Abstract: Introduction: While the impact of COVID-19 on bone metabolism has been extensively studied, the inverse relationship remains less understood. This study investigates whether impaired bone metabolism is associated with an increased risk of COVID-19 infection.
Methods: We conducted a nested case-control study within a population-based cohort, incorporating Kaplan-Meier analysis (KMA) to assess time to infection (TTI) differences. Propensity score matching (1:2) was performed and validated through standardized mean differences (<0.10), variance ratio (=1), and McFadden's pseudo-R2 (=0), ensuring balanced covariates. Bone status was evaluated using a composite index (AOMI), which included five components: P1NP and CTX (bone turnover markers), total hip bone mineral density (BMD-TH), trabecular bone score (TBS), and integral volumetric BMD (IvBMD). Inflammation and insulin resistance (IR) were assessed by albumin-to-globulin ratio (AGR <1.50) and the TG/HDL ratio (>2.50 in women and >2.80 in men), respectively.

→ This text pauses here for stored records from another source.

theorem Exchange.settles_refl (x : Exchange) : x.settles x := fun h => ⟨h, fun _ _ => .inl rfl⟩

theorem Exchange.settles.trans {x y z : Exchange} (h : x.settles y) (h' : y.settles z) : x.settles z := by
  intro hx
  obtain ⟨hy, hxy⟩ := h hx
  obtain ⟨hz, hyz⟩ := h' hy
  refine ⟨hz, fun n hn => ?_⟩
  obtain heq | hsettled := hyz n hn
  · rw [heq]
    exact hxy n hn
  · exact .inr hsettled

theorem slotAddr_lt {n : Nat} (hn : n < 16) : slotAddr n < memorySize := by
  unfold slotAddr memorySize
  omega

/-- Where no owner byte is written, every owner byte stands. -/
theorem Exchange.writes.settles {rs : List (Nat × Nat)} {x y : Exchange} (h : x.writes rs y)
    (hrs : ∀ n : Fin 16, outside rs (slotAddr n.val) = true) : x.settles y := by
  intro hx
  have hw := h hx
  exact ⟨hw.wf, fun n hn => .inl (hw.kept _ (slotAddr_lt hn) (hrs ⟨n, hn⟩))⟩

/-- The owner byte after a result is written. -/
theorem Exchange.peek_writeResult_owner {x : Exchange} (hx : x.wf = true) {n m : Nat} (hn : n < 16) (hm : m < 16)
    (o : Owner) (code detail : Byte) (payload : List Byte) :
    (x.writeResult n o code detail payload).peek (slotAddr m) =
      if m = n then o.code else x.peek (slotAddr m) := by
  by_cases hmn : m = n
  · subst hmn
    rw [if_pos rfl, Exchange.writeResult, Exchange.peek_partWriteCells hx _ (slotAddr_lt hm)]
    simp [Held.get]
  · rw [if_neg hmn]
    refine ((Exchange.writeResult_writes o code detail payload x) hx).kept _ (slotAddr_lt hm) ?_
    have hapart : slotAddr m < slotAddr n ∨ slotAddr n + 64 ≤ slotAddr m := by unfold slotAddr; omega
    simpa [outside] using hapart

theorem Exchange.writeResult_settles {n : Nat} (hn : n < 16) (o : Owner) (ho : ownerSettled o.code = true)
    (code detail : Byte) (payload : List Byte) (x : Exchange) : x.settles (x.writeResult n o code detail payload) := by
  intro hx
  refine ⟨((Exchange.writeResult_writes o code detail payload x) hx).wf, fun m hm => ?_⟩
  rw [Exchange.peek_writeResult_owner hx hn hm]
  split
  · exact .inr ho
  · exact .inl rfl

theorem Exchange.raise_settles (c : Cause) (x : Exchange) : x.settles (x.raise c) :=
  (Exchange.raise_writes c x).settles (by decide)

theorem Exchange.partWrite_settles {a : Nat} {b : Byte} {x : Exchange}
    (h : ∀ n < 16, slotAddr n = a → ownerSettled b = true) : x.settles (x.partWrite a [b]) := by
  intro hx
  refine ⟨Exchange.wf_partWrite hx _ _, fun n hn => ?_⟩
  by_cases ha : slotAddr n = a
  · rw [Exchange.peek_partWrite hx _ _ (slotAddr_lt hn), ha]
    simpa using .inr (h n hn ha)
  · exact .inl (Exchange.peek_partWrite_of_not_mem hx _ _ (by simp only [List.length_singleton]; omega))

theorem Exchange.followLink_settles (n : Nat) (x : Exchange) : x.settles (x.followLink n) := by
  unfold Exchange.followLink
  split
  · exact Exchange.settles_refl x
  · split
    · exact Exchange.partWrite_settles fun _ _ _ => by decide
    · exact Exchange.partWrite_settles fun m hm hmn => by unfold slotAddr at hmn; omega

theorem Exchange.breakChain_settles (first : Nat) : ∀ (fuel n : Nat) (x : Exchange),
    x.settles (Exchange.breakChain first fuel n x)
  | 0, _, x => Exchange.settles_refl x
  | fuel + 1, n, x => by
    unfold Exchange.breakChain
    split
    · exact Exchange.settles_refl x
    · rename_i m hm
      split
      · exact ((Exchange.writeResult_settles (Exchange.nextSlot_lt hm) .done (by decide) _ _ _ x).trans
          (Exchange.raise_settles .slipDone _)).trans (Exchange.breakChain_settles first fuel m _)
      · exact Exchange.settles_refl x

/-- A completion settles owner bytes alone, and its own among them (R170 to R172). -/
theorem Exchange.complete_settles {n : Nat} (hn : n < 16) (r : SlipResult) (x : Exchange) :
    x.settles (x.complete n r) ∧ (x.wf = true → ownerSettled ((x.complete n r).peek (slotAddr n)) = true) := by
  have hresult := Exchange.writeResult_settles hn .done (by decide) r.code.code r.detail r.payload x
  have hrest : (x.writeResult n .done r.code.code r.detail r.payload).settles (x.complete n r) := by
    unfold Exchange.complete
    dsimp only
    refine Exchange.settles.trans ?_ (Exchange.raise_settles .slipDone _)
    split
    · exact Exchange.followLink_settles n _
    · exact Exchange.breakChain_settles n 16 n _
  refine ⟨hresult.trans hrest, fun hx => ?_⟩
  obtain heq | hsettled := (hrest (hresult hx).1).2 n hn
  · rw [heq, Exchange.peek_writeResult_owner hx hn hn, if_pos rfl]
    decide
  · exact hsettled

/-! ### Owner bytes and bindings -/

/-- Every owner byte holds one of the six values, and one that needs a binding has one. -/
def State.ownersKept (s : State) : Prop :=
  ∀ n : Fin 16, (s.xmem.peek (slotAddr n.val)).toNat ≤ 5 ∧
    (s.engine.names n = true ∨ ownerSettled (s.xmem.peek (slotAddr n.val)) = true)

theorem State.ownersKept_of {s t : State} (hwf : s.xmem.wf = true) (h : s.ownersKept) (hx : s.xmem.settles t.xmem)
    (hnames : ∀ n : Fin 16, s.engine.names n = true →
      t.engine.names n = true ∨ ownerSettled (t.xmem.peek (slotAddr n.val)) = true) : t.ownersKept := by
  intro n
  obtain heq | hsettled := (hx hwf).2 n n.isLt
  · obtain ⟨hknown, hn | hn⟩ := h n
    · exact ⟨heq ▸ hknown, hnames n hn⟩
    · exact ⟨heq ▸ hknown, .inr (heq ▸ hn)⟩
  · exact ⟨by simp [ownerSettled] at hsettled; omega, .inr hsettled⟩

theorem Engine.names_iff (e : Engine) (n : Fin 16) : e.names n = true ↔ ∃ b, e.binding b = some n := by
  constructor
  · intro h
    simp only [Engine.names, Bool.or_eq_true, beq_iff_eq] at h
    obtain (h | h) | h := h
    · exact ⟨.store, h⟩
    · exact ⟨.air, h⟩
    · exact ⟨.keypad, h⟩
  · rintro ⟨b, hb⟩
    cases b <;> simp_all [Engine.names, Engine.binding]

theorem State.report_ownersKept {s : State} (hwf : s.xmem.wf = true) (h : s.ownersKept) (b : LastingBlock)
    (r : SlipResult) : (s.report b r).ownersKept := by
  cases hb : s.engine.binding b with
  | none =>
    have heq : s.report b r = s := by simp [State.report, hb]
    rw [heq]
    exact h
  | some m =>
    have hx : (s.report b r).xmem = s.xmem.complete m.val r := by simp [State.report, hb]
    obtain ⟨hsettles, hown⟩ := Exchange.complete_settles m.isLt r s.xmem
    refine State.ownersKept_of hwf h (hx ▸ hsettles) fun n hn => ?_
    by_cases hnm : n = m
    · exact .inr (by rw [hx, hnm]; exact hown hwf)
    · obtain ⟨c, hc⟩ := (Engine.names_iff _ _).mp hn
      refine .inl ((Engine.names_iff _ _).mpr ⟨c, ?_⟩)
      rw [State.report_binding, if_neg, hc]
      rintro rfl
      exact hnm (Option.some.inj (hc.symm.trans hb))

theorem State.accept_ownersKept {s : State} (hwf : s.xmem.wf = true) (h : s.ownersKept) {b : LastingBlock}
    {m : Fin 16} (hfree : s.engine.binding b = none) : (s.accept b m).ownersKept := by
  intro n
  have hx : (s.accept b m).xmem.peek (slotAddr n.val) =
      if n.val = m.val then Owner.taken.code else s.xmem.peek (slotAddr n.val) :=
    Exchange.peek_writeResult_owner hwf m.isLt n.isLt _ _ _ _
  have hbinding (c : LastingBlock) : (s.accept b m).engine.binding c = if c = b then some m else s.engine.binding c := by
    cases b <;> cases c <;> rfl
  rw [hx]
  by_cases hnm : n = m
  · subst hnm
    rw [if_pos rfl]
    exact ⟨by decide, .inl ((Engine.names_iff _ _).mpr ⟨b, by simp [hbinding]⟩)⟩
  · rw [if_neg fun heq => hnm (Fin.ext heq)]
    obtain ⟨hknown, hn | hn⟩ := h n
    · obtain ⟨c, hc⟩ := (Engine.names_iff _ _).mp hn
      refine ⟨hknown, .inl ((Engine.names_iff _ _).mpr ⟨c, ?_⟩)⟩
      rw [hbinding, if_neg, hc]
      rintro rfl
      simp [hfree] at hc
    · exact ⟨hknown, .inr hn⟩

/-- Host restart clearing frees every slot (R174). -/
theorem State.hostRestartClearing_free {s : State} (hwf : s.xmem.wf = true) (now : SlotCount) (p : Image) {a : Nat}
    (ha : 0x100 ≤ a ∧ a < 0x500) : (s.hostRestartClearing now p).xmem.peek a = 0 := by
  have hinside : a < memorySize := by unfold memorySize; omega
  have hmonitor := (State.clearMonitor_writes now p (s.clearOverrides.clearAir)) hwf
  have hkeypad := (State.clearKeypad_writes ((s.clearOverrides.clearAir).clearMonitor now p)) hmonitor.wf
  have hslips := (State.clearSlips_writes (((s.clearOverrides.clearAir).clearMonitor now p).clearKeypad)) hkeypad.wf
  have hattention := (Exchange.clearAttention_writes
    ((((s.clearOverrides.clearAir).clearMonitor now p).clearKeypad).clearSlips).xmem) hslips.wf
  have hzero : ((((s.clearOverrides.clearAir).clearMonitor now p).clearKeypad).clearSlips).xmem.peek a = 0 := by
    have hpeek := Exchange.peek_partWrite hkeypad.wf 0x100 (List.replicate 1024 0) hinside
    rw [if_pos ha.1, List.getElem?_replicate, if_pos (by omega)] at hpeek
    exact hpeek
  have hkept := hattention.kept a hinside (by simp [outside]; omega)
  rw [hzero] at hkept
  exact hkept

theorem State.hostRestartClearing_ownersKept {s : State} (hwf : s.xmem.wf = true) (now : SlotCount) (p : Image) :
    (s.hostRestartClearing now p).ownersKept := by
  intro n
  rw [State.hostRestartClearing_free hwf now p (by unfold slotAddr; omega)]
  exact ⟨by decide, .inr (by decide)⟩

theorem State.ownersKept_of_writes {rs : List (Nat × Nat)} {s t : State} (hwf : s.xmem.wf = true) (h : s.ownersKept)
    (hx : s.xmem.writes rs t.xmem) (hrs : ∀ n : Fin 16, outside rs (slotAddr n.val) = true)
    (he : t.engine = s.engine) : t.ownersKept :=
  State.ownersKept_of hwf h (hx.settles hrs) fun _ hn => .inl (he ▸ hn)

theorem State.Change.ownersKept {s t : State} (hwf : s.xmem.wf = true) (h : s.Change t) (hs : s.ownersKept) :
    t.ownersKept := by
  cases h with
  | count n => exact State.ownersKept_of_writes hwf hs (State.countSlot_writes n s) (by decide) (by simp)
  | code p k c =>
    exact State.ownersKept_of_writes hwf hs (State.takeCode_writes p k c s) (by revert k; decide) (by simp)
  | railCodes mV mA =>
    refine State.ownersKept_of_writes hwf hs (State.takeRailCodes_writes mV mA s) (by split <;> decide) ?_
    unfold State.takeRailCodes
    dsimp only
    split <;> simp
  | page f h _ _ => exact State.ownersKept_of_writes hwf hs h (by decide) rfl
  | airReport f r => exact State.report_ownersKept (s := s.mapAir f) hwf hs .air r
  | railState now new => exact State.ownersKept_of_writes hwf hs (State.setRail_writes now new s) (by decide) (by simp)
  | wait w => exact State.ownersKept_of_writes hwf hs (State.setWait_writes w s) (by decide) (by simp)
  | restart b => exact State.ownersKept_of_writes hwf hs (State.setRestartPending_writes b s) (by decide) (by simp)
  | input p levels k _ =>
    unfold State.inputTaken
    dsimp only
    split
    · exact hs
    · exact State.ownersKept_of_writes (t := (s.mapRail _).publishInputs p) (s := s.mapRail _) hwf hs
        (State.publishInputs_writes p (s.mapRail _)) (by decide) (by simp)
  | record now cause action i before =>
    exact State.ownersKept_of_writes hwf hs (State.addRecord_writes now cause action i before s) (by decide) (by simp)
  | lateKick rs =>
    exact State.ownersKept_of_writes (s := s.mapMon _) hwf hs (State.publishRecords_writes (s.mapMon _)) (by decide)
      (by simp)
  | ladder i _ _ => exact State.ownersKept_of_writes hwf hs (State.setLadderIndex_writes i s) (by decide) (by simp)
  | watchdog f now _ _ _ =>
    exact State.ownersKept_of_writes (s := s.mapMon f) hwf hs (State.publishWatchdog_writes now (s.mapMon f)) (by decide)
      (by simp)
  | refusal r => exact State.ownersKept_of_writes hwf hs (State.setRefusal_writes r s) (by decide) (by simp)
  | clearing now p => exact State.hostRestartClearing_ownersKept hwf now p
  | fog b =>
    exact State.ownersKept_of_writes (s := s.mapKeypad _) hwf hs (State.publishFog_writes (s.mapKeypad _)) (by decide)
      (by simp)
  | entry now kind subject _ =>
    exact State.ownersKept_of_writes hwf hs (State.writeEntry_writes now kind subject s) (by decide)
      (by simp [State.writeEntry])
  | gap g _ => exact State.ownersKept_of_writes hwf hs (State.setGap_writes g s) (by decide) (by simp)
  | readCounter =>
    unfold State.takeReadCounter
    dsimp only
    split
    · exact hs
    · exact State.ownersKept_of_writes hwf hs (State.setReadCounter_writes _ s) (by decide) (by simp)
  | rebaselineEnd code mask => exact State.report_ownersKept (s := s.mapKeypad _) hwf hs .keypad _
  | raise c => exact State.ownersKept_of_writes hwf hs (State.raise_writes c s) (by decide) (by simp)
  | acknowledge =>
    exact State.ownersKept_of_writes hwf hs (t := s.mapX _) (Exchange.deliverAcknowledge_writes s.xmem) (by decide) rfl
  | enable =>
    exact State.ownersKept_of_writes hwf hs (t := s.mapX _) (Exchange.deliverEnable_writes s.xmem) (by decide) rfl
  | engine f hf =>
    refine State.ownersKept_of hwf hs (Exchange.settles_refl _) fun n hn => .inl ?_
    obtain ⟨b, hb⟩ := (Engine.names_iff _ _).mp hn
    exact (Engine.names_iff _ _).mpr ⟨b, (hf b).trans hb⟩
  | complete n r =>
    exact State.ownersKept_of (t := s.mapX _) hwf hs (Exchange.complete_settles n.isLt r s.xmem).1 fun _ hn => .inl hn
  | accept b n hfree _ => exact State.accept_ownersKept hwf hs hfree
  | storeReport r => exact State.report_ownersKept hwf hs .store r
  | readOut p h =>
    refine State.ownersKept_of_writes (t := s.mapX _) hwf hs
      (Exchange.writes_partWrite (rs := [(0x800, p.length)]) (by simp [rangeWithin]) s.xmem) (fun n => ?_) rfl
    have hbelow : slotAddr n.val < 0x800 := by unfold slotAddr; omega
    simp [outside, hbelow]
  | time | sense | climate | air | rail | monitor | keypad | store | commit => exact hs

Results: We analysed 294 COVID-19 cases and 528 controls. AOMI+ individuals had a higher prevalence of COVID-19 (41.5% vs. 33.2%; p = 0.031), an adverse lipid pattern ("A" profile: high ApoB, LDL and TC) and pronounced bone changes (higher P1NP and CTX, lower BMD-TH, TBS, and IvBMD). AOMI - individuals were more likely to have metabolic syndrome, displayed a different lipid profile ("B" profile: elevated TG, AIP, and TG/HDL ratio), fewer bone alterations, and lower COVID-19 prevalence. TG/HDL ratio was 1.66 ± 1 in "A" profile, while it was 2.85 ± 1.4 in "B" profile individuals (p = 0.0001). Age acted as an effect modifier, and lowest tercile significantly increased COVID-19 risk associated with AOMI+ [Mantel-Haenszel OR = 1.42 (95%CI: 1.08-1.9); p = 0.022]. KMA identified AOMI+ men and individuals of both sexes in lowest age tercile, as groups with shorter TTI: These younger individuals had high CTX (women), low TBS (men), and high ApoB (both). In multivariable analyses, plasma CTX levels negatively correlated with TTI (adjusted ?= -0.325; p = 0.0001). AOMI+ status was associated with increased COVID-19 risk after controlling for confounders, including IR (adjusted OR = 1.51; 95%CI: 1.04-2.10; p = 0.027), although this association weakened when adjusting for AGR (95%CI: 0.99-2.28; p = 0.055). ANCOVA-estimated adjusted TBS means were lower in COVID-19 cases compared to controls (1.259 vs. 1.294; p = 0.013).
Conclusions: Impaired bone metabolism was found to be associated with increased COVID-19 risk, in a relationship potentially mediated by underlying inflammation. Elevated osteoclastic activity and a defined lipid profile with high ApoB, TC, LDL levels, played a crucial role in the results. Bone quality parameters more accurately captured COVID-19-related bone changes than BMD.